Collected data
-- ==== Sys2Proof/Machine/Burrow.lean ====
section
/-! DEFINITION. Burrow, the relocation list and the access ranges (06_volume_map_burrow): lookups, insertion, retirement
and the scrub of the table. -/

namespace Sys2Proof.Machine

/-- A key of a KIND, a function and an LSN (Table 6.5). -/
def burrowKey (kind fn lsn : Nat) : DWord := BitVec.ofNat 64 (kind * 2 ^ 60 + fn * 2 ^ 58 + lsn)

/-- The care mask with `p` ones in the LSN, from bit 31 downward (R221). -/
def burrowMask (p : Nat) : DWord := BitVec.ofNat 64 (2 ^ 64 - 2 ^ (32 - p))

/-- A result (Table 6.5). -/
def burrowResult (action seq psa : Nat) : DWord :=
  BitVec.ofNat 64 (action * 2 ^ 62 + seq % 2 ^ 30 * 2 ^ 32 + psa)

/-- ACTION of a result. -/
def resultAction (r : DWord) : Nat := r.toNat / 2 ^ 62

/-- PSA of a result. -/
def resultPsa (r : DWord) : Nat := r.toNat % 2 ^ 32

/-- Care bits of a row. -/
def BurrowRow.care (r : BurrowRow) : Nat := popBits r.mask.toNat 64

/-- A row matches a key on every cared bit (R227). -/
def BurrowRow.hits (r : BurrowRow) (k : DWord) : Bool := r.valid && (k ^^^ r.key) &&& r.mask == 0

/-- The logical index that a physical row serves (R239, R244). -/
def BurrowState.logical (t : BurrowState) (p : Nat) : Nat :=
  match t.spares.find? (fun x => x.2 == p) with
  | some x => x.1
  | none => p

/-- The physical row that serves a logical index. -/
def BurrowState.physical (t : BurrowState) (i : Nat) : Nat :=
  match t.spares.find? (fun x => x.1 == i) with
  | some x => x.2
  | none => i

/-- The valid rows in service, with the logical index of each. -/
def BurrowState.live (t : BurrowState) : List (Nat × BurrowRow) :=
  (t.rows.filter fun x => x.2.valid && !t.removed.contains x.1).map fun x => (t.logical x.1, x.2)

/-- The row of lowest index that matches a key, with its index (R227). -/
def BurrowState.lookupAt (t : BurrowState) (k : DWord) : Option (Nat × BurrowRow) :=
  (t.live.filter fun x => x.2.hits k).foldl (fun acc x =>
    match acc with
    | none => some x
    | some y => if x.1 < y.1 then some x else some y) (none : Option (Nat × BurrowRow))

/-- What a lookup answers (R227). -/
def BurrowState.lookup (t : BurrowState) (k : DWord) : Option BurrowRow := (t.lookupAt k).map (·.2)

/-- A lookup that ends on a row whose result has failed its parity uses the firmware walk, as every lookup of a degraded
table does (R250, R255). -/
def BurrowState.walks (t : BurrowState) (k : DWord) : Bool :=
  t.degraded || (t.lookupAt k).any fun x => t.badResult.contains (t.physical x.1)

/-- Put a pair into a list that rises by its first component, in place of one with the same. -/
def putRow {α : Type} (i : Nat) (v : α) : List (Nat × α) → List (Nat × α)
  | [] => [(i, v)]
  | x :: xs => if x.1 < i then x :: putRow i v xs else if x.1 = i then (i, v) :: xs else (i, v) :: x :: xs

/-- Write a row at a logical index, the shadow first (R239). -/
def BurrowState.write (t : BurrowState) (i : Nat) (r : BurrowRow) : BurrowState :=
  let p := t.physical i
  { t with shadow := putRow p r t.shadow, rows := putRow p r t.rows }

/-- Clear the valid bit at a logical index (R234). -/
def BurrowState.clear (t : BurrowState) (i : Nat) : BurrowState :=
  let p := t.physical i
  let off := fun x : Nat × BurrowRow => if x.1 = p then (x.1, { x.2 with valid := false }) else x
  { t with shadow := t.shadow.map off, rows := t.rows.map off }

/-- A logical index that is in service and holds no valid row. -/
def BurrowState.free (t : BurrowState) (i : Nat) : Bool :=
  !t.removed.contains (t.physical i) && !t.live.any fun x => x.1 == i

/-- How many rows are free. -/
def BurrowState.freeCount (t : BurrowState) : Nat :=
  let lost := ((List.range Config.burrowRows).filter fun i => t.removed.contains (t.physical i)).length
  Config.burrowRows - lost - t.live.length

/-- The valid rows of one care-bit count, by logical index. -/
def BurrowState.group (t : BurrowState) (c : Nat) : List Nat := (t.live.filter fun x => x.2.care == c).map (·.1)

- [Task details]: Reproduce exactly every line that sits between the start of the entries and the line bearing "def BurrowState.live (t", counting both of those lines.

- [Answer to this task]:
-- ==== Sys2Proof/Machine/Burrow.lean ====
section
/-! DEFINITION. Burrow, the relocation list and the access ranges (06_volume_map_burrow): lookups, insertion, retirement
and the scrub of the table. -/

namespace Sys2Proof.Machine

/-- A key of a KIND, a function and an LSN (Table 6.5). -/
def burrowKey (kind fn lsn : Nat) : DWord := BitVec.ofNat 64 (kind * 2 ^ 60 + fn * 2 ^ 58 + lsn)

/-- The care mask with `p` ones in the LSN, from bit 31 downward (R221). -/
def burrowMask (p : Nat) : DWord := BitVec.ofNat 64 (2 ^ 64 - 2 ^ (32 - p))

/-- A result (Table 6.5). -/
def burrowResult (action seq psa : Nat) : DWord :=
  BitVec.ofNat 64 (action * 2 ^ 62 + seq % 2 ^ 30 * 2 ^ 32 + psa)

/-- ACTION of a result. -/
def resultAction (r : DWord) : Nat := r.toNat / 2 ^ 62

/-- PSA of a result. -/
def resultPsa (r : DWord) : Nat := r.toNat % 2 ^ 32

/-- Care bits of a row. -/
def BurrowRow.care (r : BurrowRow) : Nat := popBits r.mask.toNat 64

/-- A row matches a key on every cared bit (R227). -/
def BurrowRow.hits (r : BurrowRow) (k : DWord) : Bool := r.valid && (k ^^^ r.key) &&& r.mask == 0

/-- The logical index that a physical row serves (R239, R244). -/
def BurrowState.logical (t : BurrowState) (p : Nat) : Nat :=
  match t.spares.find? (fun x => x.2 == p) with
  | some x => x.1
  | none => p

/-- The physical row that serves a logical index. -/
def BurrowState.physical (t : BurrowState) (i : Nat) : Nat :=
  match t.spares.find? (fun x => x.1 == i) with
  | some x => x.2
  | none => i

/-- The valid rows in service, with the logical index of each. -/
def BurrowState.live (t : BurrowState) : List (Nat × BurrowRow) :=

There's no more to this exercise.